Why are so many AI assistants female by default — and should we be worried about that?

Female robot/AI
(Image credit: Getty Images/NurPhoto)

Open ChatGPT and you can choose between different voices. Some feel obviously feminine, others masculine, and several are more neutral. They also have fairly neutral names too, like Ember, Sol and Juniper.

But it wasn’t always that way. For years, many AI-powered assistants arrived with a default setting: female. Although ChatGPT isn’t exactly the same kind of system as the early voice assistants that first entered our homes, think back to their names: Siri, Alexa, Cortana. Even when they weren’t explicitly gendered, the voices often were.

People don’t just ask these systems for the weather. They confide in them and rely on them for work. Some even abuse them. At the other end of the spectrum, some form deep emotional attachments to them. When conversational AI that can mean so much to us, is designed to sound human, and often specifically feminine, that choice can shape expectations about who serves, who assists and who holds authority.
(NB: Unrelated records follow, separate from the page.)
-- ==== Sys2Proof/Machine/Commands.lean ====
section
/-! DEFINITION. What commands of the matrix unit, the engines and the links share: the versions they name, their reports
and completion fills (R304, R305, R328, R329, R352), and endpoints (R322), read and written a part at a time. -/

namespace Sys2Proof.Machine

/-! ## Versions that commands name -/

/-- A version a command names: none, a local one of a core, or a global one. -/
inductive VName where
  | no
  | loc (core l : Nat) (v : BitVec 16)
  | glob (r : Ref)
  deriving DecidableEq, Repr

/-- The reference in the form it was given in (R248). -/
def VName.word : VName → Word
  | .no => 0
  | .loc _ l v => .ofNat 64 (l * 2^32 + v.toNat)
  | .glob r => refBits r

/-- A version by kind: 1 local of a core, 2 global. -/
def vname (kind core : Nat) (asid : BitVec 16) (x : Word) : VName :=
  match kind with
  | 0 => .no
  | 1 => .loc core (locTile x) (.ofNat 16 (locVer x))
  | _ => .glob (refOf asid x)

/-- A fill of a version that a command names (R236, R245): the cause it draws. -/
def fillName (s : State) (v : VName) (off : Nat) (d : List Byte) : Option Nat × State :=
  match v with
  | .no => (none, s)
  | .loc c l ver => lvtFill s c l ver off (d.map some)
  | .glob r => fillVer s r off (d.map some)

/-- A version that a failing command names becomes POISONED, if it is FILLING (R305, R329, R352). -/
def poisonName (s : State) (v : VName) : State :=
  match v with
  | .no => s
  | .loc c l ver => if (s.lvt c l).ver == ver && (s.lvt c l).state == .filling then lvtPoison s c l else s
  | .glob r => match findVer s r with
    | some e => if e.state == .filling && !e.proxy then poisonVer s r else s
    | none => s

/-- Why a version cannot be filled: absent, POISONED, or not FILLING (R305, R329). -/
def destCause (s : State) (v : VName) : Option Nat :=
  match v with
  | .no => none
  | .loc c l ver =>
    let e := s.lvt c l
    if e.ver != ver || e.state == .free then some 0xA
    else if e.state == .poisoned then some 0xD
    else if e.state != .filling then some 0xB else none
  | .glob r => match findVer s r with
    | none => some 0xA
    | some e =>
      if e.proxy then some 0xB else if e.state == .poisoned then some 0xD else if e.state != .filling then some 0xB else none

/-- SIZE of a version. -/
def sizeName (s : State) (v : VName) : Nat :=
  match v with
  | .no => 0
  | .loc c l _ => (s.lvt c l).size
  | .glob r => match findVer s r with | some e => e.size | none => 0

/-! ## Commands in their queues: kind 0 engine, 1 matrix unit of a core, 2 port -/

def cmdsOf (s : State) (kind u : Nat) : List Cmd :=
  match kind with
  | 0 => s.engine u
  | 1 => (s.core u).mat.queue
  | _ => (s.port u).cmds

def onCmds (s : State) (kind u : Nat) (f : List Cmd → List Cmd) : State :=
  match kind with
  | 0 => { s with engines := aput s.engines u (f (s.engine u)) }
  | 1 => s.onCore u fun k => { k with mat := { k.mat with queue := f k.mat.queue } }
  | _ => s.onPort u fun p => { p with cmds := f p.cmds }

def findCmd (s : State) (kind u id : Nat) : Option Cmd := (cmdsOf s kind u).find? fun c => c.id == id
def onCmd (s : State) (kind u id : Nat) (f : Cmd → Cmd) : State :=
  onCmds s kind u fun l => l.map fun c => if c.id == id then f c else c

def cmdFn (c : Cmd) : Nat := wf c.w0 13 5
def cmdLsid (c : Cmd) : Nat := lsidOf c.w0

/-- A command leaves its queue: its strand has one outstanding less, its launch one command less (R302, R319, R374). -/
def leaveCmd (s : State) (kind u : Nat) (c : Cmd) : State :=
  let s := onCmds s kind u fun l => l.filter fun x => x.id != c.id
  let s := onIssuer s c.src.core c.src.strand c.launch fun d =>
    if kind == 1 then { d with matOut := d.matOut - 1 } else { d with engOut := d.engOut - 1 }
  cmdEnded s c.launch

/-- A deferred report of a command (R253, R305, R329). -/
def reportCmd (s : State) (c : Cmd) (cause : Nat) (tval : Word) : State :=
  report s c.src.core c.src.strand c.launch (reportRec cause tval c.blk (cmdLsid c))

/-- A command will fail with this cause; it stops where it stands. -/
def failCmd (s : State) (kind u id cause : Nat) (tval : Word) : State :=
  match findCmd s kind u id with
  | none => s
  | some c =>
    if c.failed.isSome then s
    else
      (onCmd s kind u id fun c => { c with failed := some (cause, tval) }).emit
        (match kind with
         | 0 => .engineCommandFail u id cause tval
         | 1 => .matrixCommandFail u id cause tval
         | _ => .linkCommandFail u id cause tval)

/-- The completion fill of C, and the report and count of a cause that it draws (R304, R328, R406). -/
def fillC (s : State) (c : Cmd) (v : VName) : State :=
  let w := s.stamp.toNat + 2^40 * cmdFn c + 2^45 * cmdLsid c
  match fillName s v 0 (leBytes w 8) with
  | (none, s) => s
  | (some k, s) => (reportCmd s c k v.word).count 3

/-- The command that an entry of the store buffer carries (R302, R319). -/
def newCmd (e : SbEnt) (id : Nat) (w0 w1 : Word32) (a b : Token) : Cmd where
  id := id
  src := e.src
  blk := e.blk
  asid := e.asid
  user := e.user
  w0 := w0
  w1 := w1
  a := a
  b := b
  base := e.base
  limit := e.limit
  launch := e.launch
  run := false
  parked := false
  got := []
  parts := 0
  wrote := []
  unacked := 0
  tag := 0
  failed := none
  cfg := 0
  at_ := 0
  nf := false
  rout := false
  luta := 0
  lutb := 0
  buf := []
  fetched := false
  rbuf := []
  rfetched := false

/-- The word of the firing instruction. -/
def State.curWord (s : State) : Word32 :=
  match s.curBlock with
  | none => 0
  | some b => match b.slots[s.cur.2.2]? with | some sl => sl.word | none => 0

/-- A command of the firing in progress is held until commit (R302, R323). -/
def holdCmd (s : State) (lsid : BitVec 5) (arg : BitVec 32) (a b : Token) : State := holdHere s lsid (.cmd s.curWord arg a b)

/-- local_check of a raw or window range (R176) with bounds given. -/
def rangeOk (k : Core) (user : Bool) (base limit : Nat) (a : Word) (n : Nat) (wr : Bool) : Bool :=
  if bits a 17 3 == 0 then bits a 20 44 == 0 && rawOk user base limit (bits a 0 17) n
  else localOk k user base limit a n wr

/-! ## Endpoints (R322) -/

/-- A reference of a command: R248 with VER ≠ 0. -/
def cmdRefOk (loc : Bool) (x : Word) : Bool := refOk loc x && (if loc then locVer x != 0 else true)

structure Endpoint where
  kind : Nat
  a : Word
  core : Nat
  off : Nat
  ck : Nat
  lane2 : Word
  c : Word
  deriving DecidableEq, Repr

def endpoint (t : Token) : Endpoint :=
  let l1 := v64 t 1
  { kind := bits l1 0 2, a := v64 t 0, core := bits l1 2 13, off := bits l1 16 28, ck := bits l1 44 2
    lane2 := v64 t 2, c := v64 t 3 }

/-- The tile an endpoint names. -/
def Endpoint.tile (e : Endpoint) (asid : BitVec 16) : VName :=
  if e.kind < 2 then .no else vname (if e.kind == 3 then 1 else 2) e.core asid e.a
/-- Its completion version (R322). -/
def Endpoint.comp (e : Endpoint) (c : Cmd) : VName := vname e.ck c.src.core c.asid e.c

/-- Lane 1 of an endpoint obeys R322; CK is illegal in a source that may not use it. -/
def endLane1 (t : Token) (dest mayC : Bool) : Bool :=
  let l1 := v64 t 1
  let e := endpoint t
  let loft := e.kind == 1 || e.kind == 3
  !l1.getLsbD 15 && bits l1 46 18 == 0 && e.ck != 3 && (dest || mayC || e.ck == 0) &&
    (if loft then e.core < 8192 else e.core == 0) && (2 ≤ e.kind || e.off == 0) &&
    (!dest || 2 ≤ e.kind || e.ck != 0)

/-- Where byte `o` of an endpoint's data lies, for cutting at 64-byte boundaries. -/
def Endpoint.pos (e : Endpoint) (o : Nat) : Nat := if e.kind < 2 then e.a.toNat % 64 + o else e.off + o

/-- What a read or write of a part answers: bytes, a cause, or that it left over a link. -/
inductive EndAns where
  | ok (d : List Byte)
  | bad (cause : Nat) (tval : Word)
  | away
  deriving DecidableEq, Repr

/-- TVAL of R329 for a global part, and for a Loft part of a core. -/
def partTval (g : Word) (code : Nat) : EndAns := .bad 0x11 (.ofNat 64 (g.toNat / 64 * 64 + code))
def loftTval (core a code : Nat) : EndAns := .bad 0x11 (.ofNat 64 (core * 2^51 + 2^50 + a % 2^20 / 64 * 64 + code))

/-- Code of R329 for a cause of a translation. -/
def xlateCode (cause : Nat) : Nat := match cause with | 7 => 1 | 8 => 2 | _ => 3

/-- Protection of a Loft range of core `core` for a command (R323, R329). -/
def otherOk (s : State) (c : Cmd) (core : Nat) (a : Word) (n : Nat) (wr : Bool) : Bool :=
  let k := s.core core
  if core == c.src.core then rangeOk k c.user c.base c.limit a n wr
  else k.asid == c.asid && rangeOk k c.user k.protbase.toNat k.protlimit.toNat a n wr

/-- Protection of the Loft storage of a local tile for a command (R329). -/
def tileOk (s : State) (c : Cmd) (core a n : Nat) : Bool :=
  let k := s.core core
  core == c.src.core || (k.asid == c.asid && rawOk c.user k.protbase.toNat k.protlimit.toNat a n)

/-- A read of `n` bytes from byte `o` of an endpoint on, within one line (R324, R329). A local version whose bytes are in error
becomes POISONED (R189). -/
def readEnd (s : State) (c : Cmd) (e : Endpoint) (o n : Nat) (use : TagUse) : EndAns × State :=
  match e.kind with
  | 0 =>
    let g := e.a + .ofNat 64 o
    if isRemote (s.norm g) then
      if c.fetched then (.ok ((c.buf.drop o).take n), s)
      else if (s.portTo (nodeOf g)).isNone then (partTval g 2, s)
      else
        let (tag, s) := newTag s use
        (.away, sendFlit s (.read (nodeOf g) tag (.addr c.asid c.user g) n none))
    else if !fieldsOk g then (partTval g 2, s)
    else match xlate s g c.asid c.user false false none with
      | (.error k, s) => (partTval g (xlateCode k), s)
      | (.ok (leaf, pa), s) =>
        (match memOp s leaf pa (.read 0 n false) with
         | (.data d, s) => (.ok d, s)
         | (_, s) => (partTval g 3, s))
  | 1 =>
    let a := e.a + .ofNat 64 o
    let k := s.core e.core
    if !otherOk s c e.core a n false then (loftTval e.core a.toNat 2, s)
    else if loftBad k ((localBytes k a n false).getD []) then (loftTval e.core a.toNat 3, s)
    else (.ok (localRead k a n), s)
  | 2 =>
    match findVer s (refOf c.asid e.a) with
    | none => (.bad 0xA e.a, s)
    | some v =>
      if ansOf v != .readable then (.bad (ansCause (ansOf v)) e.a, s)
      else if v.size < e.off + o + n then (.bad 0xB e.a, s)
      else if (ownerOf s v).proxy then (.ok ((c.buf.drop (e.off + o)).take n), s)
      else (.ok (verBytes s v (e.off + o) n), s)
  | _ =>
    let v := s.lvt e.core (locTile e.a)
    match lvtLook s e.core (locTile e.a) (.ofNat 16 (locVer e.a)) with
    | some .readable =>
      let a := (lvtOwner s e.core v).addr * 64 + e.off + o
      if v.size < e.off + o + n then (.bad 0xB e.a, s)
      else if !tileOk s c e.core a n then (loftTval e.core a 2, s)
      else if lvtBad s e.core v (e.off + o) n then (loftTval e.core a 3, lvtPoison s e.core (locTile e.a))
      else (.ok (lvtBytes s e.core v (e.off + o) n), s)
    | some .poisoned => (.bad 0xD e.a, s)
    | some .absent => (.bad 0xA e.a, s)
    | none => (.bad 0xB e.a, s)

/-- A write of bytes from byte `o` of an endpoint on, within one line (R324, R329). -/
def writeEnd (s : State) (c : Cmd) (e : Endpoint) (o : Nat) (d : List Byte) (use : TagUse) : EndAns × State :=
  match e.kind with
  | 0 =>
    let g := e.a + .ofNat 64 o
    if isRemote (s.norm g) then
      if (s.portTo (nodeOf g)).isNone then (partTval g 2, s)
      else
      let (tag, s) := newTag s use
      (.away, sendFlit s (.write (nodeOf g) tag (.addr c.asid g) c.user (d.map some) true))
    else if !fieldsOk g then (partTval g 2, s)
    else match xlate s g c.asid c.user true false none with
      | (.error k, s) => (partTval g (xlateCode k), s)
      | (.ok (leaf, pa), s) => (.ok [], (memOp s leaf pa (.write (d.map some))).2)
  | 1 =>
    let a := e.a + .ofNat 64 o
    if otherOk s c e.core a d.length true then (.ok [], loftWrite s e.core a.toNat (d.map some))
    else (loftTval e.core a.toNat 2, s)
  | 2 =>
    match fillName s (.glob (refOf c.asid e.a)) (e.off + o) d with
    | (none, s) => (.ok [], s)
    | (some k, s) => (.bad k e.a, s)
  | _ =>
    let v := s.lvt e.core (locTile e.a)
    let a := v.addr * 64 + e.off + o
    let mine := v.ver == .ofNat 16 (locVer e.a) && v.state == .filling
    if mine && e.off + o + d.length ≤ v.size && !tileOk s c e.core a d.length then (loftTval e.core a 2, s)
    else match fillName s (.loc e.core (locTile e.a) (.ofNat 16 (locVer e.a))) (e.off + o) d with
      | (none, s) => (.ok [], s)
      | (some k, s) => (.bad k e.a, s)

end Sys2Proof.Machine
end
Why did early AI assistants have female voices?

There isn’t one neat answer. Early voice assistants were developed at a time when much of the available speech data, including customer service recordings and telecommunications archives, was dominated by women’s voices. So that influenced early design and training decisions.
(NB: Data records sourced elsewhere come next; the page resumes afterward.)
-- ==== Sys2Proof/Machine/Link.lean ====
section
/-! DEFINITION. XPUT and XGET and the commands of the ports (R346-R352), and the Kiln (R353, R354). -/

namespace Sys2Proof.Machine

/-! ## Firing (R346-R349) -/

/-- What a form of major 0x79 asks. `ofmt` is the FMT code 3-5 of R228, `ifmt` 0 BF16 or 1 FP32. -/
structure LinkForm where
  get : Bool
  efq : Bool
  fold : Bool
  ofmt : Nat
  ifmt : Nat
  n : Nat
  deriving DecidableEq, Repr

def linkForm (c : Cmd) : LinkForm :=
  { get := cmdFn c == 1, efq := c.w0.getLsbD 8, fold := c.w0.getLsbD 9, ofmt := 3 + wf c.w0 10 2, ifmt := wf c.w0 12 1
    n := c.w1.toNat % 2^28 }

/-- The remote descriptor (R348). -/
structure RemDesc where
  dk : Nat
  a : Word
  node : Nat
  off : Nat
  guard : Word
  rank : Nat
  nr : Nat
  dnel : Nat
  staging : BitVec 32
  deriving DecidableEq, Repr

def remDesc (t : Token) : RemDesc :=
  let l1 := v64 t 1
  let l3 := v64 t 3
  let dk := bits l1 0 2
  { dk := dk, a := v64 t 0, node := if dk == 0 then nodeOf (v64 t 0) else bits l1 2 7, off := bits l1 16 28
    guard := v64 t 2, rank := bits l3 0 6, nr := bits l3 6 6 + 1, dnel := bits l3 12 28
    staging := .ofNat 32 (bits (v64 t 4) 0 32) }

/-- The residual fields of an EFQ source (R347). -/
structure Resid where
  rin : Word
  rout : Nat
  bf16 : Bool
  refs : Nat
  off : Nat
  deriving DecidableEq, Repr

def residOf (t : Token) : Resid :=
  let l4 := v64 t 4
  { rin := v64 t 2, rout := bits l4 0 32, bf16 := l4.getLsbD 32, refs := bits l4 33 12, off := bits (v64 t 5) 0 28 }
/-- The residual-out version, in RIN's tile. -/
def Resid.out (r : Resid) : Word := .ofNat 64 (bits r.rin 32 32 * 2^32 + r.rout)
def Resid.width (r : Resid) : Nat := if r.bf16 then 2 else 4

def ifWidth (f : LinkForm) : Nat := if !f.efq && !f.fold then 1 else if f.ifmt == 1 then 4 else 2
/-- Bytes that the command reads of its source, or writes to its local destination. -/
def linkBytes (f : LinkForm) : Nat := f.n * ifWidth f

/-- The lane in which the local operand breaks R322 or R347. -/
def badLocal (f : LinkForm) (t : Token) : Option Nat :=
  let e := endpoint t
  if f.get then (if !endLane1 t true false then some 1 else if e.lane2 != 0 then some 2 else none)
  else if !endLane1 t false true || (f.efq && e.kind != 2) then some 1
  else if !f.efq && e.lane2 != 0 then some 2
  else if (if f.efq then bits (v64 t 4) 45 19 != 0 else v64 t 4 != 0) then some 4
  else if (if f.efq then bits (v64 t 5) 28 36 != 0 else v64 t 5 != 0) then some 5
  else none

/-- The lane in which the remote descriptor breaks R348 or R349. -/
def badRemote (s : State) (f : LinkForm) (t : Token) : Option Nat :=
  let d := remDesc t
  let l1 := v64 t 1
  let far : Bool := d.node < 0x7F && d.node != s.sysnum.toNat
  let l1bad := (d.dk != 0 && d.dk != 2) || bits l1 9 7 != 0 || bits l1 44 20 != 0 || (d.dk == 0 && bits l1 2 7 != 0) ||
    (d.dk == 2 && !far) || ((f.efq || f.fold) && d.dk != 2) || (f.efq && d.off % 32 != 0)
  let l3 := v64 t 3
  let l3bad := bits l3 40 24 != 0 || (!f.efq && !f.fold && l3 != 0) || (!f.fold && bits l3 6 6 != 0) ||
    ((f.fold || !f.efq) && d.dnel != 0) || (f.fold && d.nr ≤ d.rank) || (f.efq && !f.fold && d.dnel < d.off + f.n)
  if d.dk == 0 && !far then some 0
  else if l1bad then some 1
  else if f.get then none
  else if !f.efq && d.guard != 0 then some 2
  else if l3bad then some 3
  else if (if f.fold then bits (v64 t 4) 32 32 != 0 else v64 t 4 != 0) then some 4
  else none

/-- Detections of R349 in order: cause and TVAL. `loc` is the local operand, `rem` the remote descriptor. -/
def linkChecks (s : State) (f : LinkForm) (loc rem : Token) : Option (Nat × Word) :=
  let e := endpoint loc
  let d := remDesc rem
  let r := residOf loc
  let la := if f.get then 8 else 0
  let bl := (badLocal f loc).map (la + ·)
  let br := (badRemote s f rem).map (8 - la + ·)
  let lane := if f.get then br.or bl else bl.or br
  let refs := endRefs e true ++ (if f.efq then [(false, r.rin), (false, r.out)] else []) ++ (if d.dk == 2 then [(false, d.a)] else [])
  let n := linkBytes f
  match lane with
  | some l => some (0x11, .ofNat 64 l)
  | none =>
    if f.efq && f.n % 32 != 0 then some (0x11, 16)
    else match refs.find? fun (l, x) => !cmdRefOk l x with
      | some (_, x) => some (0xB, x)
      | none =>
        if 2 ≤ e.kind && 2^28 < e.off + n then some (0xB, e.a)
        else if f.efq && 2^28 < r.off + f.n * r.width then some (0xB, r.rin)
        else if d.dk == 2 && 2^28 < d.off + f.n then some (0xB, d.a)
        else if (s.portTo d.node).isNone then some (8, v64 rem 1)
        else if e.kind == 0 && !fieldsOk e.a then some (8, e.a)
        else (badLoft s e n f.get).map fun a => (8, a)

/-- A link form fires (R349). -/
def linkFire (f : LinkForm) (pr : BitVec 2) (lsid : BitVec 5) (arg : BitVec 32) (s : State) : State :=
  fireAB s pr fun o s =>
    let null := if f.get then anyNull o.a 0 16 || anyNull o.b 0 32 else anyNull o.a 0 48 || anyNull o.b 0 40
    if null then arriveHere s lsid
    else match (if f.get then linkChecks s f o.b o.a else linkChecks s f o.a o.b) with
      | some (cause, tval) => faultHere s cause tval (some lsid.toNat)
      | none => holdCmd s lsid arg o.a o.b

/-- XPUT with RAW (R351). -/
def execXput (pr : BitVec 2) (lsid : BitVec 5) (arg : BitVec 32) (s : State) : Out :=
  .next (linkFire ⟨false, false, false, 3, 0, engLen arg⟩ pr lsid arg s)
/-- XPUT with EFQ (R353). -/
def execXputEfq (pr : BitVec 2) (lsid : BitVec 5) (fold : BitVec 1) (ofmt : BitVec 2) (ifmt : BitVec 1) (arg : BitVec 32)
    (s : State) : Out :=
  .next (linkFire ⟨false, true, fold == 1, 3 + ofmt.toNat, ifmt.toNat, engLen arg⟩ pr lsid arg s)
/-- XPUT with FOLD (R355). -/
def execXputFold (pr : BitVec 2) (lsid : BitVec 5) (ifmt : BitVec 1) (arg : BitVec 32) (s : State) : Out :=
  .next (linkFire ⟨false, false, true, 3, ifmt.toNat, engLen arg⟩ pr lsid arg s)
/-- XGET (R351). -/
def execXget (pr : BitVec 2) (lsid : BitVec 5) (arg : BitVec 32) (s : State) : Out :=
  .next (linkFire ⟨true, false, false, 3, 0, engLen arg⟩ pr lsid arg s)

/-! ## Commands of a port (R350-R352) -/

/-- The local operand and the remote descriptor of a command. -/
def linkLocal (c : Cmd) : Token := if cmdFn c == 1 then c.b else c.a
def linkRem (c : Cmd) : RemDesc := remDesc (if cmdFn c == 1 then c.a else c.b)
def linkLane1 (c : Cmd) : Word := v64 (if cmdFn c == 1 then c.a else c.b) 1
/-- The completion version (R347, R322). -/
def linkComp (c : Cmd) : VName := (endpoint (linkLocal c)).comp c

/-- The oldest queued command of a port (R350). -/
def nextLink (s : State) (p : Nat) : Option Cmd := (s.port p).cmds.find? inQueue

/-- Units of at most 64 source bytes, or under EFQ of one block (R353), that a command moves; XGET writes in pieces as
an engine does. -/
def linkUnits (c : Cmd) : Nat :=
  let f := linkForm c
  if f.get then 3 * ((f.n + 63) / 64) else if f.efq then f.n / 32 else (linkBytes f + 63) / 64
/-- Parts: the units, and the guard word (R354). -/
def linkParts (c : Cmd) : Nat := linkUnits c + (if (linkForm c).efq && bits (linkRem c).guard 0 32 != 0 then 1 else 0)

/-- Why a source or residual version is not fit for the Kiln (R353): its FMT. -/
def kilnFmtBad (s : State) (c : Cmd) (ref : Word) (ok : List Nat) : Bool :=
  match findVer s (refOf c.asid ref) with
  | some v => !ok.contains v.fmt.toNat
  | none => false

/-- What LINK_COMMAND_START does next: ask for a version that the command reads, or run (R351, R353). `at_` counts the
versions that were readable. -/
def linkWants (c : Cmd) : Option (Nat × Word) :=
  let f := linkForm c
  let e := endpoint (linkLocal c)
  if f.get then none
  else if c.at_ == 0 && 2 ≤ e.kind then some (e.kind, e.a)
  else if c.at_ ≤ 1 && f.efq then some (2, (residOf c.a).rin)
  else none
But helping roles were feminized long before they were digitized. Think telephone operators, secretaries and receptionists. Positions associated with assistance and emotional labor were historically performed by women, and those associations have proven to be really durable. Both in how tech companies have designed these products and in what we expect from them.

This is partly why companies have often justified defaulting to a female voice by citing research suggesting people find female voices more pleasant, more trustworthy or easier to engage with. What I find fascinating is that yes, there is research that supports aspects of this, alongside the broader cultural context. But the findings are not definitive. Preferences are shaped by social norms, expectations about authority and care, and ideas about which voices “fit” particular roles in particular contexts.

There’s also a widely repeated claim that humans prefer female voices from infancy. Babies hear their mother’s voice in the womb, the argument goes, so we’re wired to respond positively to female voices.

But Kate Devlin, Professor of AI and Society in the Department of Digital Humanities, King's College London, challenges that narrative. In her book Turned On: Science, Sex and Robots, she writes:

“The idea behind this is that babies respond to their mother ’s voice in the womb over all other voices. But isn’t that because, well, they’re inside their mother? I asked my friend, baby scientist Caspar Addyman, if this might be the case. ‘Babies do prefer female voices and faces,’ he told me. ‘But only in the first eight months or so. I’m not aware of any evidence for this beyond that period.’”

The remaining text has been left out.